It had only been a year or so back that a group of young officers were gambling and drinking and one of them had seen Marcus enter. There had been words spoken. Loud enough for him to hear. Deliberately so. Sneering. He had gone to the officer and asked him if he would repeat the words. When he had refused, for the fighting reputation of Marcus was well known, he had called him a coward and slapped him hard across the face.
Encouraged on by his fellow patrician officers, the young man had risen and walked out, followed by Marcus. They had gone round the back of the wine-shop, and the others had remained behind. Becoming more sober as they waited, for the youth with Marcus was the son of a senator, and carried great influence.
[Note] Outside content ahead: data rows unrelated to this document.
-- ==== Sys2Proof/Laws/Check.lean ====
section
/-! SUPPORT. The check of a slot in the words of the statements (R142 to R148). -/

namespace Sys2Proof.Machine

variable {s t u : State} {i : SlotId}

/-! ## Error counters and the first-error record -/

theorem setErrors_errors (s : State) (p q : PortId) (c : ErrorCounters) :
    (s.setErrors p c).errors q = if q = p then c else s.errors q := by
  unfold State.errors State.setErrors State.setInteg
  simp only [Vector.getElem_set]
  by_cases h : q = p
  · subst h; simp
  · rw [if_neg h, if_neg (fun e => h (Fin.ext e.symm))]

/-- The record is filled when it was empty, and kept otherwise (R148). -/
theorem noteError_first (s : State) (i : SlotId) (v : Severity) (o : Option PortId) :
    (s.noteError i v o).integ.firstError =
      match s.integ.firstError with
      | some g => some g
      | none => some ⟨i, v, o, BitVec.ofNat 32 s.elapsed⟩ := by
  show (s.integ.note i v o s.elapsed).firstError = _
  unfold Integrity.note
  cases h : s.integ.firstError with
  | none => rfl
  | some g => exact h

/-- An empty record is filled with this error. -/
theorem noteError_fills (h : s.integ.firstError = none) (i : SlotId) (v : Severity) (o : Option PortId) :
    (s.noteError i v o).integ.firstError = some ⟨i, v, o, BitVec.ofNat 32 s.elapsed⟩ := by rw [noteError_first, h]

theorem noteError_kept (s : State) (i : SlotId) (v : Severity) (o : Option PortId) :
    { s.noteError i v o with integ := s.integ } = s ∧
      { (s.noteError i v o).integ with firstError := s.integ.firstError } = s.integ := by
  refine ⟨rfl, ?_⟩
  show { s.integ.note i v o s.elapsed with firstError := s.integ.firstError } = s.integ
  unfold Integrity.note; split <;> rfl

theorem noteError_counters (s : State) (i : SlotId) (v : Severity) (o : Option PortId) :
    (s.noteError i v o).integ.counters = s.integ.counters := congrArg (fun g => g.counters) (noteError_kept s i v o).2

theorem noteError_errors (s : State) (i : SlotId) (v : Severity) (o : Option PortId) (p : PortId) :
    (s.noteError i v o).errors p = s.errors p := by unfold State.errors; rw [noteError_counters]

/-! ## What every check keeps -/

/-- All that a check of a slot leaves alone: other slots, and of pool integrity what is no counter and no first error. -/
structure Checked (s : State) (i : SlotId) (t : State) : Prop where
  same : { t with pool := s.pool, ports := s.ports, lines := s.lines, integ := s.integ, maint := s.maint,
                  free := s.free } = s
  slots : ∀ j, j ≠ i → t.slot j = s.slot j
  integ : { t.integ with counters := s.integ.counters, firstError := s.integ.firstError } = s.integ
  first : ∀ g, s.integ.firstError = some g → t.integ.firstError = some g

namespace Checked

theorem refl (s : State) (i : SlotId) : Checked s i s := ⟨rfl, fun _ _ => rfl, rfl, fun _ h => h⟩

theorem trans (a : Checked s i t) (b : Checked t i u) : Checked s i u where
  same := by
    have h := a.same
    rw [← b.same] at h
    exact h
  slots j hj := (b.slots j hj).trans (a.slots j hj)
  integ := by
    have h := a.integ
    rw [← b.integ] at h
    exact h
  first g h := b.first g (a.first g h)

theorem setSlot (s : State) (i : SlotId) (x : Slot) : Checked s i (s.setSlot i x) :=
  ⟨rfl, fun j hj => by rw [setSlot_slot, if_neg hj.symm], rfl, fun _ h => h⟩

theorem bumpFree (s : State) (i : SlotId) : Checked s i s.bumpFree := ⟨rfl, fun _ _ => rfl, rfl, fun _ h => h⟩

theorem offer (s : State) (i : SlotId) (p : PortId) (r : Record) : Checked s i (s.offer p r) :=
  ⟨rfl, fun _ _ => rfl, rfl, fun _ h => h⟩

theorem setErrors (s : State) (i : SlotId) (p : PortId) (c : ErrorCounters) : Checked s i (s.setErrors p c) :=
  ⟨rfl, fun _ _ => rfl, rfl, fun _ h => h⟩

theorem setScheduled (s : State) (i : SlotId) (n : LineId) (l : Level) : Checked s i (s.setScheduled n l) :=
  ⟨rfl, fun _ _ => rfl, rfl, fun _ h => h⟩

theorem noteError (s : State) (i : SlotId) (v : Severity) (o : Option PortId) : Checked s i (s.noteError i v o) where
  same := rfl
  slots _ _ := rfl
  integ := by
    have h := (noteError_kept s i v o).2
    rw [← h]
  first g h := by rw [noteError_first, h]

theorem reportDrain (s : State) (i : SlotId) : Checked s i s.reportDrain := by
  unfold State.reportDrain; split
  · exact ⟨rfl, fun _ _ => rfl, rfl, fun _ h => h⟩
  · exact refl s i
After a few minutes, Marcus had walked back in, unmarked, and told them to go and fetch their friend. They had found him stretched against a wall, with both eyes pulped to bloody jelly. His father had been told of a murder by natives, and everyone had kept quiet. Thinking of the honor of the Legion. And of the safety of their own skins for having been concerned in the affair.
After that, there had been less and less of the sneering, thanks also to the intervention of Flavius Silva. And now Marcus stood below the walls of Masada, the fort upon the rock, with a commission from the General himself to try and enter Masada and find out what their disposition was, and how their spirits ran.
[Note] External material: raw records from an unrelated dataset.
theorem filterFollows_congr {a b : State} {n : LineId} {x : LineRec} {f : Filter} (u : a.unlined = b.unlined)
    (e : a.lineAndFilter n = b.lineAndFilter n) (h : FilterFollows a n x f) : FilterFollows b n x f := by
  have line : a.line n = b.line n := congrArg Prod.fst e
  have filter : a.filter n = b.filter n := congrArg Prod.snd e
  obtain ⟨off, same, sampled, restarted⟩ := h
  rw [line, filter] at same
  rw [line, filter] at sampled
  rw [line, unlined_held u, unlined_level u, unlined_maint u] at restarted
  exact ⟨off, same, sampled, restarted⟩

/-! ## The lines (R14) -/

/-- A line after a soft reset: in its park mode, with its loaded filter length. -/
def State.softRec (s : State) (n : LineId) : LineRec :=
  ⟨(s.line n).park.mode, .low, none, (s.line n).park, s.loaded.filter[n.val], none⟩

theorem softLine_away (u : State) (n m : LineId) (h : n ≠ m) : (u.softLine n).lineAndFilter m = u.lineAndFilter m :=
  changeLine_away u n m _ h

theorem softLines_each (s : State) (n : LineId) :
    s.softLines.line n = s.softRec n ∧ FilterFollows s n (s.softRec n) (s.softLines.filter n) := by
  refine foldl_each_line (f := State.softLine) (s := s) (P := fun n y => y.1 = s.softRec n ∧
    FilterFollows s n (s.softRec n) y.2) (fun u n => changeLine_unlined ..) softLine_away (fun u n un e => ?_) allLines
    (List.nodup_finRange 16) n (List.mem_finRange n)
  have line : u.line n = s.line n := congrArg Prod.fst e
  have record : u.softRec n = s.softRec n := by
    rw [State.softRec, State.softRec, line, unlined_loaded un]
  have soft : u.softLine n = u.changeLine n (u.softRec n) := rfl
  rw [← record, soft]
  exact ⟨(changeLine_line ..).trans (if_pos rfl), filterFollows_congr un e (changeLine_follows u n (u.softRec n))⟩

theorem softLines_same (s : State) :
    { s.softLines with lines := s.lines, filters := s.filters, free := s.free } = s :=
  foldl_same (f := State.softLine) (fun _ _ => changeLine_same ..) allLines s

/-! ## The whole reset -/

/-- Parts 5 and 6 of a soft reset. -/
def State.softRest (u : State) : State :=
  { u.clearSubs with ports := u.ports.map Port.softReset }

section
variable (s : State)

theorem softReset_eq : s.softReset = s.sweep.softLines.softRest := by
  rw [State.softReset]
  generalize s.sweep.softLines = u
  rfl

theorem softReset_same : { s.softReset with
    maint := s.maint, pool := s.pool, postOrder := s.postOrder, claims := s.claims, lines := s.lines,
    filters := s.filters, subs := s.subs, ports := s.ports, free := s.free } = s := by
  have lines := softLines_same s.sweep
  rw [softReset_eq]
  generalize s.sweep.softLines = u at lines ⊢
  exact congrArg (fun x : State => { x with
    maint := s.maint, pool := s.pool, postOrder := s.postOrder, claims := s.claims, subs := s.subs, ports := s.ports })
    lines

theorem softReset_line (n : LineId) : s.softReset.line n = s.softRec n := by
  have line := (softLines_each s.sweep n).1
  rw [softReset_eq]
  generalize s.sweep.softLines = u at line ⊢
  exact line

theorem softReset_filter (n : LineId) : FilterFollows s.sweep n (s.softRec n) (s.softReset.filter n) := by
  have follows := (softLines_each s.sweep n).2
  rw [softReset_eq]
  generalize s.sweep.softLines = u at follows ⊢
  exact follows

theorem softReset_drive (n : LineId) : s.softReset.drive n = (s.softRec n).driven s.sweep.maint.check n := by
  rw [drive_eq, softReset_line, softReset_maint]

theorem softReset_postOrder : s.softReset.postOrder = 0 := by
  have lines := softLines_same s.sweep
  rw [softReset_eq]
  generalize s.sweep.softLines = u at lines ⊢
  exact congrArg State.postOrder lines

theorem softReset_cell (q : PortId) (l : AnyLine) : s.softReset.cell q l = .none := by
  rw [softReset_eq]
  generalize s.sweep.softLines = u
  have row : u.softRest.subs[q.val] = Vector.replicate 32 .none := Vector.getElem_replicate ..
  rw [State.cell, row]
  exact Vector.getElem_replicate ..

theorem softReset_port (q : PortId) : s.softReset.port q = { s.port q with
    queue := [.reset .soft], lost := 0, frame := (s.port q).frame.emptied } := by
  have ports : s.sweep.softLines.port q = s.port q := unlined_port (softLines_unlined s.sweep) q
  rw [softReset_eq]
  generalize s.sweep.softLines = u at ports ⊢
  have soft : u.softRest.port q = (u.port q).softReset := Vector.getElem_map ..
  rw [soft, ports]
  exact enqueue_other rfl (Nat.zero_lt_succ 39)

theorem abandon_eq (c : Check) : c.abandon = match c with
    | .running c => .finished ⟨.aborted, c.passed, c.completed, c.failure⟩
    | other => other := by
  cases c <;> rfl

theorem emptied_other {f : Frame} (h : ∀ sent k, f ≠ .response sent k) : f.emptied = f := by
  cases f with
  | response sent k => exact absurd rfl (h sent k)
  | idle => rfl
  | code b => rfl
  | parameters c got => rfl
  | ignore => rfl

end

section
variable {s : State} {p : PortId}

theorem softResetBody_notHolder (h : (s.claim resMX).holder ≠ some p) :
    softResetBody p s = (s, reply .notHolder) := if_pos ((holds_false_iff ..).2 h)

theorem softResetBody_resets (h : (s.claim resMX).holder = some p) : softResetBody p s = (s.softReset, reply .ok) := by
  rw [softResetBody, (holds_iff ..).2 h]
  rfl

end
Ignoring the fact that he hadn’t answered his question, the Legate went on. ‘The rain falls down faster than a whore’s drawers. And heavier than old Flavius’s tongue when he’s in one of his rages. The sky turns black and it pours out of those holes like a fountain, showering clean down the side of the mountain. And that’s when they fill up their culverts.’
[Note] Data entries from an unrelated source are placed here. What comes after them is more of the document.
-- ==== Sys2Proof/Syntax.lean ====
section
/-! DEFINITION. The commands of the device: one constructor of `Instr` for each row of spec/opcode_table.json, in the
table's order but for the chapters' grouping, and the operands that they carry. What the outside world supplies (a
sample, a level, a decoder result, a host entry) is an operand; what the device holds is state. -/

namespace Sys2Proof

/-! ### Chapters 00 and 01: register accesses, timing domains, the Ring Road and the pace loop -/

/-- An access to a register. A window access arrives at a BAR2 offset of physical function 0 with a width in bytes
and its byte enables (R17, R19); an internal access is a whole-word access by a block or by firmware at a device
address. -/
inductive BusAccess where
  | window (offset width enables : Nat)
  | internal (addr : Nat)
  deriving DecidableEq, Repr

/-- A change that the device applies to an RC field at the moment of a read (R21): the field's lowest bit and the
amount added, saturating at the field's width. -/
structure FieldChange where
  lo : Nat
  amount : Nat
  deriving DecidableEq, Repr

/-- A flit as it reaches its destination stop (1.3, R36 to R39): the source and destination stops in the ring order
TGT, SQR-A, SQR-B, AV0 to AV3, ARC, DMA, FLS, CPU, FLT, SYS; the channel; whether it answers a
request made before a reset drain of its destination's unit was forced (R512); whether header parity holds; and the number
of bad bits (0, 1 or 2) found in each of its four 64-bit payload words. -/
structure Flit where
  src : Fin 13
  dst : Fin 13
  response : Bool
  late : Bool
  headerOk : Bool
  errors : List Nat
  deriving DecidableEq, Repr

/-! ### Chapters 02 to 06: the Avenues -/

/-- The place of a sector on one Avenue's media (R58, R70): cylinder, data face and slot. -/
structure SectorAddr where
  cyl : Nat
  face : Nat
  slot : Nat
  deriving DecidableEq, Repr

/-- One candidate of a mark search (R75, R76, R129): its offset from the expected position, its Hamming distance,
whether it lies in the data area clear of INVALID blocks, and whether the 64 decisions after it pass HCHK with the
expected tag. -/
structure MarkCand where
  offset : Int
  distance : Nat
  clear : Bool
  header : Bool
  deriving DecidableEq, Repr

/-- What meets the framer at a slot's occurrence (R143, R147, R75, R99): for a write, whether the codeword is finished,
the 4,096 data and 16 metadata bytes that the Square delivers and whether their entry check holds; for a read or
verify, the mark candidates and the 2T magnitudes of the two readers. -/
structure SlotInput where
  ready : Bool
  block : List Byte
  entryOk : Bool
  marks : List MarkCand
  magA : Nat
  magB : Nat
  deriving DecidableEq, Repr

/-- What a decoder ends with: whether the codeword converged, and the 4,128 payload bytes it holds, still scrambled. -/
structure Decoded where
  converged : Bool
  payload : List Byte
  deriving DecidableEq, Repr

/-- The preamp's side of a Kazq frame (R155, R157): the acknowledge bit of a write frame, the data of a read frame and
whether its CRC holds. -/
structure KazqReply where
  ack : Bool
  data : Nat
  crcOk : Bool
  deriving DecidableEq, Repr

/-- What discovery meets on a Kazq link (R161, R162): whether MODE is acknowledged, the whole reads of the identity
descriptor (16 bytes each, at most three), and whether the Avenue's calibration succeeds when it is run. -/
structure PreampFind where
  ack : Bool
  reads : List (List Byte)
  calibrated : Bool
  deriving DecidableEq, Repr

/-- What a store check finds in the words that a microword's execution reads (R181). -/
inductive StoreCheck where
  | clean | corrected | uncorrectable
  deriving DecidableEq, Repr

/-- The operand fields of an ALU nanoword (Table 6-4). -/
structure AluArgs where
  rd : Fin 16
  ra : Fin 16
  rb : Fin 16
  useImm : Bool
  imm : Word
  deriving DecidableEq, Repr

/-- Where a sector's block stands in its region, as firmware's media mapping knows it (R325, R335): the stripe offset and
the Avenue and face of every peer block. -/
structure ReconInfo where
  offset : Nat
  peers : List (Nat × Nat)
  deriving DecidableEq, Repr

/-- An Avenue command entry as firmware writes it to a ring (Table 6-8), with what firmware knows of the read it
serves (R127, R335): whether it serves a host command, whether that command set Limited Retry, a ceiling stated by the
chapter that owns the read, and where its block stands in its region. -/
structure RingEntry where
  words : List Word
  host : Bool
  limited : Bool
  peerCeil : Option Nat
  recon : Option ReconInfo
  deriving DecidableEq, Repr

/-- The outcome of a mark search or of a decode that stands for a sector (Table 4-4), in the order of port OUTCOME. -/
inductive SectorOutcome where
  | good | layoutMismatch | headerFault | misplaced | miscorrection | notConverged | markMiss | overrun
  deriving DecidableEq, Repr

/-- A candidate of a servo-mark search (R194): its offset from the expected sync, in clock-track cycles, and its Hamming
distance. -/
structure WedgeMark where
  offset : Int
  distance : Nat
  deriving DecidableEq, Repr

/-- What the samples of a timing wedge yield (R192 to R194): the mark candidates, the Gray-coded wedge number and
cylinder, a second reading of the cylinder where its bits are ambiguous at a half-track point, the four burst sums, and
the lane's cycle count at the sync. -/
structure WedgeInput where
  marks : List WedgeMark
  number : BitVec 10
  cyl : BitVec 22
  alt : Option (BitVec 22)
  burstA : Nat
  burstB : Nat
  burstC : Nat
  burstD : Nat
  count : Nat
  deriving DecidableEq, Repr

/-- What the samples of an embedded wedge yield (R195): whether its mark was found, the face bits, the low eight bits of
the Gray-coded cylinder, and the four burst sums. -/
structure EmbeddedInput where
  found : Bool
  face : BitVec 3
  cyl : BitVec 8
  burstA : Nat
  burstB : Nat
  burstC : Nat
  burstD : Nat
  deriving DecidableEq, Repr

/-- A seek or move request to a servo engine (R203): a move keeps the cylinder; the offset is in 1/256 track pitch; the
class is that of Table 6-8. -/
structure SeekReq where
  move : Bool
  cyl : Nat
  ofs : Int
  cls : Nat
  deriving DecidableEq, Repr


/-- What a back-EMF measurement of 2 ms yields (R242, R247): whether the angle advances consistently, the angle in
radians, the mechanical speed in rpm, the back-EMF's magnitude in volts and its electrical angular speed in rad/s, each
number as a binary32 pattern. -/
structure EmfMeasure where
  consistent : Bool
  angle : Word
  speed : Word
  emf : Word
  omega : Word
  deriving DecidableEq, Repr

/-- What SPIN_CMD gives over one window (Table 8-6): voltages in microvolts; carrier cycles as high time and period in
10 ns units, or a level held for 2 ms; or rising-edge periods in 10 ns units. -/
inductive SpinInput where
  | volts (uv : List Nat)
  | duty (cycles : List (Nat × Nat)) (level : Option Bool)
  | freq (periods : List Nat)
  deriving DecidableEq, Repr


/-! ### Chapters 09 to 11: the Square, the flash store and redundancy -/

/-- What the DRAM port and the entry check find where a page's data is read out (R479, R486): clean, an uncorrectable
word, or data that its entry check does not fit. -/
inductive DramRead where
  | clean | uncorrectable | entryBad
  deriving DecidableEq, Repr

/-- A client of the Square (R260): a host-side client with the tenancy its flits carry (none: the valid bit is 0), or a
media-side client. -/
inductive SquareClient where
  | host (ten : Option (Fin 128))
  | media
  deriving DecidableEq, Repr

/-- A submission queue entry as fetched (12.3): opcode, command identifier, namespace and command dwords 10 to 15. -/
structure Sqe where
  opcode : Nat
  cid : Nat
  nsid : Nat
  c10 : Nat
  c11 : Nat
  c12 : Nat
  c13 : Nat
  c14 : Nat
  c15 : Nat
  deriving DecidableEq, Repr

/-- What a fill or read carries: the tag of the host command it serves (none: the device's own), its class (2 urgent,
1 normal, 0 internal), its ceiling and its deadline (0 = none). -/
structure ReadReq where
  tag : Option Nat
  cls : Nat
  ceil : Nat
  deadline : Nat
  deriving DecidableEq, Repr

/-- A read lookup of one block (R269): the client, the key, the page where the request names one, what the DRAM read of
a hit finds, the host read [a, a + n) when this is the first block of one (R272), and the lower-class reads' data. -/
structure LookupArgs where
  client : SquareClient
  ten : Option (Fin 128)
  ns : Nat
  lba : Nat
  page : Option Nat
  dram : DramRead
  stream : Option (Nat × Nat)
  req : ReadReq
  deriving DecidableEq, Repr

/-- A block's place in its region as firmware's media mapping knows it (R324). -/
structure RegionLoc where
  region : Fin 64
  block : Nat
  deriving DecidableEq, Repr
Marcus stared up at the walls. And then down to the earthworks that surrounded it. His fingers went up to his lucky stone, worn smooth by his constant touching. He tried to remember what he knew of military tactics, and he could see that Flavius Silva had done everything he could to try and crack this most difficult of nuts. The camp where he now stood was on the western side of the rock, and the main buildings, he knew, lay on the left as he looked at it. On the northern rim of Masada. Although there was a wall clear round the top, there had been attempts to rush the paths, but the Legate was right. There was no way up them past the determined defenders. And if there was no path up that the Romans could use? Then what could they do?
The answer was simple.
Using a multitude of labor, the Romans built another path. Shifting thousands of tons of rock and earth, they had built a massive ramp up the west side of the fortress, and it steadily inched its way towards the top.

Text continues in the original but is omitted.